Population

The population of the genetic algorithm is defined by an 2 dimensional array of individuals. Each individual is represented by a 1 dimensional array of genes. The number of genes in each individual is defined by the number of variables in the problem. The number of individuals in the population is defined by the population size. The population size is a parameter of the algorithm. The population size is the number of individuals in the population at any given time.

Population initialisation methods

Withing the genetic algorithm, the population is initialised using a population initialisation method. Included in the library are a number of methods that follow the same template.

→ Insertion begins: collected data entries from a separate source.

-- ==== Sys2Proof/Proofs/Engines.lean ====
section
/-! PROOFS. Engine instructions entering their queue, and the lanes and functions of the vector engine (O20, O21). -/

namespace Sys2Proof.Machine

open Sys2Proof

/-! ## Issue into a queue (R343, R391, R392) -/

/-- The operation that an issue captures: its operands with their poison, its place and its control registers. -/
def capturedOp (i : Issue) (s : State) : EOp :=
  let k := s.ctx i.core i.ctx
  { ctx := i.ctx, pc := k.pc, word := i.word, ga := (k.rg (iGA i.word)).1, gb := (k.rg (iGB i.word)).1
    gc := (k.rg (iGC i.word)).1, gap := (k.rg (iGA i.word)).2, gbp := (k.rg (iGB i.word)).2, gcp := (k.rg (iGC i.word)).2
    tick := (issueTook i s).cx.issued, c4 := k.c4, c5 := k.c5, c6 := k.c6, done := 0, since := none, began := false }

/-- The state with that operation at the end of its queue. -/
def enqueued (i : Issue) (s : State) : State :=
  let u := issueTook i s
  let e := queueOf i.word
  let v := u.setCore i.core ((u.core i.core).setQueue e ((u.core i.core).queue e ++ [capturedOp i s]))
  { v with cx := { v.cx with issued := v.cx.issued + 1 } }

/-- A used address operand is poisoned (R391). -/
def operandBad (i : Issue) (o : Op) (s : State) : Bool :=
  let used := addressOperands o i.word
  (used.1 && (capturedOp i s).gap) || (used.2.1 && (capturedOp i s).gbp) || (used.2.2 && (capturedOp i s).gcp)

/-- ENGINE_ISSUE of an instruction that issues, by the room in its queue and the poison of its operands. -/
theorem exec_engineIssue_issues {i : Issue} {s : State} {t : Task} {o : Op} (h : Issues i o s t)
    (hwide : isWide i.word = true) (hq : queueOf i.word ≠ 3) :
    exec (.engineIssue i) s = .next
      (if queuePlaces ≤ depth (((issueTook i s).core i.core).queue (queueOf i.word)) then s
      else if operandBad i o s = true then (issueX i s t).fault (issueTook i s) .poisonConsumed
      else (issueX i s t).next (enqueued i s) id) := by
  have hop : decodeOp i.word = some o := h.2.2.2.2.2.2.2.2.2.1
  have hguard : (!isWide i.word || decide (queueOf i.word = 3)) = false := by simp [hwide, hq]
  change execEngineIssue i s = _
  simp only [execEngineIssue, hop, hguard, Bool.false_eq_true, if_false]
  exact congrArg Host.Outcome.next (issueOf_issues _ h)

/-- Settles O20: the three cases of an issue, by room and by poison. -/
theorem engineIssue : Obligations.EngineIssue := by
  unfold Obligations.EngineIssue
  intro i s t o x u k a b c e used bad op v h hwide hq
  have hcases := exec_engineIssue_issues h hwide hq
  refine ⟨fun hroom hgood => ?enters, fun hfull => ?full, fun hroom hbad => ?poisoned⟩
  case enters => exact hcases.trans (congrArg _ ((if_neg (Nat.not_le.mpr hroom)).trans (if_neg (Bool.eq_false_iff.mp hgood))))
  case full => exact hcases.trans (congrArg _ (if_pos hfull))
  case poisoned => exact hcases.trans (congrArg _ ((if_neg (Nat.not_le.mpr hroom)).trans (if_pos hbad)))

/-! ## The instruction at the head of a queue (R393) -/

section
variable {c core : Nat} {instr : Instr} {op : Op} {meet : Bool} {s : State} {t : Task} {o : EOp} {q : List EOp}

theorem exec_of_engineOp {eng : Nat} {run : E → State → State} {u : State}
    (hc : exec instr s = .next (engineOp core eng op meet run s)) (h : Heads core eng op s t o q)
    (hu : run (headE core eng t o meet) (if eng = 1 then vxeCounted core s else s) = u) : exec instr s = .next u := by
  rw [hc, engineOp_heads run h, hu]

/-- The vector engine counts the instruction (R394). -/
theorem exec_of_vxeOp {run : E → State → State} {u : State} (hc : exec instr s = .next (engineOp core 1 op meet run s))
    (h : Heads core 1 op s t o q) (hu : run (headE core 1 t o meet) (vxeCounted core s) = u) : exec instr s = .next u :=
  exec_of_engineOp hc h hu

/-! ## Lane operations (R409 to R413) -/

variable (h : Heads c 1 op s t o q)
include h

theorem exec_of_vUn {f : Bool → Nat → Nat} (hc : exec instr s = .next (vUn c op f s)) :
    let e := headE c 1 t o false
    let u := vxeCounted c s
    exec instr s = .next (e.put u (ofLanes fun n => f (iT o.word) (lane (e.va u).1 n)) (e.va u).2) :=
  exec_of_vxeOp hc h rfl

theorem exec_of_vBin {f : Bool → Nat → Nat → Nat} (hc : exec instr s = .next (vBin c op f s)) :
    let e := headE c 1 t o false
    let u := vxeCounted c s
    exec instr s = .next (e.put u (ofLanes fun n => f (iT o.word) (lane (e.va u).1 n) (lane (e.vb u).1 n))
      ((e.va u).2 ||| (e.vb u).2)) :=
  exec_of_vxeOp hc h rfl

theorem exec_of_vTri {f : Bool → Nat → Nat → Nat → Nat} (hc : exec instr s = .next (vTri c op f s)) :
    let e := headE c 1 t o false
    let u := vxeCounted c s
    exec instr s = .next (e.put u
      (ofLanes fun n => f (iT o.word) (lane (e.va u).1 n) (lane (e.vb u).1 n) (lane (e.vc u).1 n))
      ((e.va u).2 ||| (e.vb u).2 ||| (e.vc u).2)) :=
  exec_of_vxeOp hc h rfl

/-- A reduction of segments of 2 to 64 lanes; no other size is defined (R412). -/
theorem exec_of_vReduce {f : Bool → Nat → Nat → Nat} (hc : exec instr s = .next (vReduce c op f s)) :
    let e := headE c 1 t o false
    let u := vxeCounted c s
    let m := iImm22 o.word
    (1 ≤ m % 8 → m % 8 ≤ 6 → exec instr s = .next (e.put u
      (ofLanes fun j => nth (tree (f (iT o.word)) (m % 8) ((List.range 64).map (lane (e.va u).1))) (j / 2 ^ (m % 8)))
      (segmentPoison (e.va u).2 (m % 8))))
    ∧ ((m % 8 = 0 ∨ m % 8 = 7) → exec instr s = .next (e.fault u .undefOperand)) := by
  intro e u m
  refine ⟨fun hlow hhigh => exec_of_vxeOp hc h (if_neg ?_), fun hm => exec_of_vxeOp hc h (if_pos ?_)⟩
  · have hguard : (decide (m % 8 = 0) || decide (m % 8 = 7)) = false := by
      simp only [Bool.or_eq_false_iff, decide_eq_false_iff_not]
      omega
    exact Bool.eq_false_iff.mp hguard
  · have hguard : (decide (m % 8 = 0) || decide (m % 8 = 7)) = true := by simpa using hm
    exact hguard

/-- A function of FP32 lanes; it is not defined for INT32 (R413). -/
theorem exec_of_vFun {f : Num → Num} (hc : exec instr s = .next (vFun c op f s)) :
    let e := headE c 1 t o false
    let u := vxeCounted c s
    (iT o.word = true → exec instr s = .next (e.put u (ofLanes fun n => toF32 (f (ofF32 (lane (e.va u).1 n)))) (e.va u).2))
    ∧ (iT o.word = false → exec instr s = .next (e.fault u .undefOperand)) := by
  intro e u
  refine ⟨fun hT => exec_of_vxeOp hc h (if_neg ?_), fun hT => exec_of_vxeOp hc h (if_pos ?_)⟩
  · exact fun hn => Bool.false_ne_true ((Bool.not_eq_true' _ |>.mp hn).symm.trans hT)
  · exact (Bool.not_eq_true' _).mpr hT

end

/-! ## Rearrangement and quantisation (R416, R430) -/

/-- A mask of the words that a test picks is empty when it picks none. -/
theorem maskOfWords_eq_zero {p : Nat → Bool} (l : List Nat) (h : ∀ i, p i = false) :
    l.foldl (fun (m : Word32) i => if p i then m ||| (1 <<< i) else m) 0 = 0 := by
  induction l with
  | nil => rfl
  | cons i l ih => rw [List.foldl_cons, h i]; exact ih

theorem exec_vslide_heads {c : Nat} {s : State} {t : Task} {o : EOp} {q : List EOp} (h : Heads c 1 .vslide s t o q) :
    let e := headE c 1 t o false
    let u := vxeCounted c s
    ∃ p : Word32, exec (.vslide c) s = .next (e.put u ((e.va u).1 <<< (8 * (iImm22 o.word % 256))) p)
      ∧ ((e.va u).2 = 0 → p = 0) := by
  refine ⟨_, exec_of_vxeOp rfl h rfl, fun hp => maskOfWords_eq_zero (List.range 32) fun i => ?_⟩
  have hclear : ∀ n, ((headE c 1 t o false).va (vxeCounted c s)).2.toNat.testBit n = false := by
    rw [hp]; exact Nat.zero_testBit
  simp only [hclear, Bool.and_false, List.any_eq_false, Bool.false_eq_true, not_false_eq_true, implies_true]

/-- A float format's codes lie below a bound that its NaN and its largest magnitude lie below. -/
theorem FloatFmt.encode_lt {f : FloatFmt} {B : Nat} (k : Rnd) (x : Num) (hinf : f.inf = false) (hnan : f.nan.getD 0 < B)
    (hmax : f.signBit true + f.maxBits < B) : f.encode k false x < B := by
  have hsign : ∀ s n, n ≤ f.maxBits → f.signBit s + n < B := by
    intro s n hn
    have : f.signBit s ≤ f.signBit true := by cases s <;> simp [FloatFmt.signBit]
    omega
  have hovf : ∀ s, f.overflow false s < B := fun s => hsign s _ le_rfl
  have hclamp : ∀ s bits, (if f.maxBits < bits then f.overflow false s else f.signBit s + bits) < B := by
    intro s bits
    split
    · exact hovf s
    · next hle => exact hsign s bits (Nat.le_of_not_lt hle)
  cases x with
  | nan => exact hnan
  | inf s => simpa [FloatFmt.encode, hinf] using hovf s
  | fin s m e =>
    simp only [FloatFmt.encode]
    split
    · exact hsign s 0 (Nat.zero_le _)
    · exact hclamp s _

theorem intBits_lt (n : Nat) (i : Int) : intBits n i < 2 ^ n := by
  have hpos : (0 : Int) < 2 ^ n := by positivity
  have hlt := Int.emod_lt_of_pos i hpos
  exact (Int.toNat_lt (Int.emod_nonneg i hpos.ne')).mpr (by exact_mod_cast hlt)

/-- An element of an MX format is a byte at most. -/
theorem mxElement_lt (c : Nat) (k : Rnd) (x : Num) : mxElement c k x < 2 ^ 8 := by
  unfold mxElement
  split
  · exact intBits_lt 8 _
  · exact FloatFmt.encode_lt k x rfl (by decide) (by decide)
  · exact FloatFmt.encode_lt k x rfl (by decide) (by decide)
  · exact FloatFmt.encode_lt k x rfl (by decide) (by decide)
  · exact FloatFmt.encode_lt k x rfl (by decide) (by decide)

theorem fmtBits_le_of_isMx {c : Nat} (h : isMx c = true) : fmtBits c ≤ 8 := by
  simp only [isMx, Bool.and_eq_true, decide_eq_true_eq] at h
  obtain ⟨hlow, hhigh⟩ := h
  interval_cases c <;> decide

theorem mxZero_lt {c : Nat} (neg : Bool) (h : isMx c = true) : mxZero c neg < 2 ^ 8 := by
  have hbits := fmtBits_le_of_isMx h
  have hpow : 2 ^ (fmtBits c - 1) < 2 ^ 8 := Nat.pow_lt_pow_right (by norm_num) (by omega)
  unfold mxZero
  split
  · norm_num
  · split
    · exact hpow
    · norm_num

theorem E.quantise_lt (e : E) {c : Nat} (n0 : Nat) (v : VReg) (n : Nat) (h : isMx c = true) :
    (e.quantise c n0 v).2 n < 2 ^ 8 := by
  unfold E.quantise
  extract_lets x ls
  split
  · norm_num
  · split
    · exact mxZero_lt _ h
    · exact mxElement_lt c _ _

/-- The bits from 512 up of a register packed of 64 elements of at most a byte. -/
theorem packed_testBit_high {bits : Nat} {f : Nat → Nat} (hbits : bits ≤ 8) (hf : ∀ n, f n < 2 ^ 8) {j : Nat} (hj : 512 ≤ j)
    (l : List Nat) (hl : ∀ n ∈ l, n < 64) (v : VReg) (hv : v.getLsbD j = false) :
    (l.foldl (fun v n => v ||| (BitVec.ofNat 2048 (f n) <<< (bits * n))) v).getLsbD j = false := by
  induction l generalizing v with
  | nil => exact hv
  | cons n l ih =>
    refine ih (fun m hm => hl m (List.mem_cons_of_mem _ hm)) _ ?_
    have hn : n ≤ 63 := Nat.le_of_lt_succ (hl n List.mem_cons_self)
    have hplace : bits * n + 8 ≤ j := by
      have := Nat.mul_le_mul hbits hn
      omega
    have hbit : (f n).testBit (j - bits * n) = false :=
      Nat.testBit_lt_two_pow ((hf n).trans_le (Nat.pow_le_pow_right (by norm_num) (by omega)))
    simp [hv, hbit, BitVec.getLsbD_ofNat]

/-- Byte 252 of a register whose bits from 512 up are those of a value at bit 2016. -/
theorem byte_252_of_scales {v : VReg} (hv : ∀ j, 512 ≤ j → v.getLsbD j = false) (a b : Nat) :
    (v ||| (BitVec.ofNat 2048 (a + 256 * b) <<< 2016)).toNat >>> 2016 % 2 ^ 8 = a % 2 ^ 8 := by
  refine Nat.eq_of_testBit_eq fun j => ?_
  rw [Nat.testBit_mod_two_pow, Nat.testBit_mod_two_pow, Nat.testBit_shiftRight, BitVec.testBit_toNat, BitVec.getLsbD_or,
    hv (2016 + j) (by omega), BitVec.getLsbD_shiftLeft, BitVec.getLsbD_ofNat, Nat.add_sub_cancel_left]
  by_cases hj : j < 8
  · have hlow : (a + 256 * b).testBit j = a.testBit j := by
      have hmod : (a + 256 * b) % 2 ^ 8 = a % 2 ^ 8 := by omega
      simpa only [Nat.testBit_mod_two_pow, hj, decide_true, Bool.true_and] using congrArg (Nat.testBit · j) hmod
    have hin : 2016 + j < 2048 ∧ ¬ 2016 + j < 2016 ∧ j < 2048 := by omega
    simp [hj, hin, hlow]
  · simp [hj]

theorem exec_vmxq_heads {c : Nat} {s : State} {t : Task} {o : EOp} {q : List EOp} (h : Heads c 1 .vmxq s t o q)
    (hT : iT o.word = true) (hmx : isMx (fld o.word 50 4) = true) :
    let e := headE c 1 t o false
    let u := vxeCounted c s
    ∃ d p, exec (.vmxq c) s = .next (e.put u d p)
      ∧ d.toNat >>> 2016 % 2 ^ 8 = (e.quantise (fld o.word 50 4) 0 (e.va u).1).1 % 2 ^ 8 := by
  have hguard : (!iT o.word || !isMx (fld o.word 50 4)) = false := by simp [hT, hmx]
  refine ⟨_, _, exec_of_vxeOp rfl h (if_neg (Bool.eq_false_iff.mp hguard)), ?_⟩
  refine byte_252_of_scales (fun j hj => packed_testBit_high (fmtBits_le_of_isMx hmx) (fun n => ?_) hj _
    (fun n => List.mem_range.mp) 0 (by simp)) _ _
  split
  · exact E.quantise_lt _ _ _ n hmx
  · exact E.quantise_lt _ _ _ (n - 32) hmx

/-- Settles O21: each instruction is an operation on its source lanes at the head of its queue. -/
theorem vectorLanesAndFunctions : Obligations.VectorLanesAndFunctions := by
  unfold Obligations.VectorLanesAndFunctions
  refine ⟨?lanes, ?rest⟩
  case lanes =>
    intro c s t o q e u ty a b d one two three
    exact ⟨fun h => (exec_of_vBin (instr := .vadd c) h rfl :), fun h => (exec_of_vBin (instr := .vsub c) h rfl :),
      fun h => (exec_of_vBin (instr := .vmul c) h rfl :), fun h => (exec_of_vBin (instr := .vmin c) h rfl :),
      fun h => (exec_of_vBin (instr := .vmax c) h rfl :), fun h => (exec_of_vBin (instr := .vand c) h rfl :),
      fun h => (exec_of_vBin (instr := .vor c) h rfl :), fun h => (exec_of_vBin (instr := .vxor c) h rfl :),
      fun h => (exec_of_vBin (instr := .vsll c) h rfl :), fun h => (exec_of_vBin (instr := .vsrl c) h rfl :),
      fun h => (exec_of_vBin (instr := .vsra c) h rfl :), fun h => (exec_of_vBin (instr := .vcmpeq c) h rfl :),
      fun h => (exec_of_vBin (instr := .vcmplt c) h rfl :), fun h => (exec_of_vBin (instr := .vcmple c) h rfl :),
      fun h => (exec_of_vUn (instr := .vabs c) h rfl :), fun h => (exec_of_vUn (instr := .vneg c) h rfl :),
      fun h => (exec_of_vUn (instr := .vmov c) h rfl :), fun h => (exec_of_vTri (instr := .vsel c) h rfl :),
      fun h => (exec_of_vTri (instr := .vfma c) h rfl :), fun h => (exec_of_vTri (instr := .vfms c) h rfl :),
      fun h => (exec_of_vTri (instr := .vfnma c) h rfl :)⟩
  case rest =>
    intro c s t o q e u ty a m red fn
    refine ⟨?splat, ?iota, ?bexp, fun h => exec_of_vReduce h rfl, fun h => exec_of_vReduce h rfl,
      fun h => exec_of_vReduce h rfl, fun h => exec_of_vFun h rfl, fun h => exec_of_vFun h rfl, fun h => exec_of_vFun h rfl,
      fun h => exec_of_vFun h rfl, ?rsqrt, ?cvt, exec_vslide_heads, exec_vmxq_heads⟩
    case splat => exact fun h => exec_of_vxeOp rfl h rfl
    case iota => exact fun h => exec_of_vxeOp rfl h rfl
    case bexp => exact fun h => exec_of_vxeOp rfl h rfl
    case rsqrt => exact fun h hT => exec_of_vxeOp rfl h (if_neg (Bool.eq_false_iff.mp ((Bool.not_eq_false' _).mpr hT)))
    case cvt => exact fun h => exec_of_vxeOp rfl h rfl

end Sys2Proof.Machine
end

All methods return a 2 dimensional array of individuals. Each individual is represented by a 1 dimensional array of genes. The number of genes in each individual is defined by the number of variables in the problem. A gene has a length of the bitsize of the variable.

Note

The binary to decimal conversion is done by the ndbit2int and int2ndbit methods these contain rounding errors for large bitsizes (>32) and small sizes (<4). For larger bitsizes the user should provide their own methods.

Random population initialisation

The random population initialisation method initialises the population with random values of 0s and 1s. This method is the most simple method of initialising the population and provides no information about the problem.

To compute an individual the following equation is used:

\[x = rand(0, 2)\]

Where \(x\) is the gene value and \(rand\) is a random number between 0 and 2.

These values are computed for the length of the individual. And stacked for the amount of individuals in the population resulting in the population matrix.

A two-dimensional representation of the population on the michealwicz function is shown below.

_images/bitpop_method.png — Random population initialisation on the michealwicz function.

Uniform population initialisation

The uniform population initialisation method initialises the population with uniformly distributed values between the lower and upper bounds of the variables. This method provides a boundary for values generated for the population. The floating point values can be bounded by using the factor and bias parameters.

Within the input space the following probability density function is defined to find values for the population:

\[\begin{split}f(x) = \begin{array}{lcl} \frac{1}{b - a} & \text{for} & a \leq x \leq b \\ 0 & \text{for} & x < a \text{ or } x > b \end{array}\end{split}\]

Where \(f(x)\) is the probability density function, \(b\) is the upper bound, \(a\) is the lower bound and \(x\) is the value of the gene.

To compute an individual the following equation is used:

\[x = rand(a, b)\]

Where \(x\) is the gene value and \(rand\) is a random number between the lower and upper bounds. These values are stacked into a matrix for the amount of individuals in the population and converted to binary using the int2ndbit() method with the factor and bias parameters.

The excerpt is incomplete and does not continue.